[[ INPUT DATA open ]]

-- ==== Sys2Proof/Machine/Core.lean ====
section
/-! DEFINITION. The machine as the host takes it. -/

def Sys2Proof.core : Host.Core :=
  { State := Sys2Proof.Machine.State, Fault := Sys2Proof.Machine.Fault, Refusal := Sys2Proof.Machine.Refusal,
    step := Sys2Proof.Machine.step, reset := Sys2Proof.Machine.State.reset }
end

[[ INPUT DATA closed ]]

--- WORK INSTRUCTIONS ---
Determine how many lines in the data above contain the string "State". Give nothing except the number.

--- RESPONSE TO THIS EXERCISE ---
2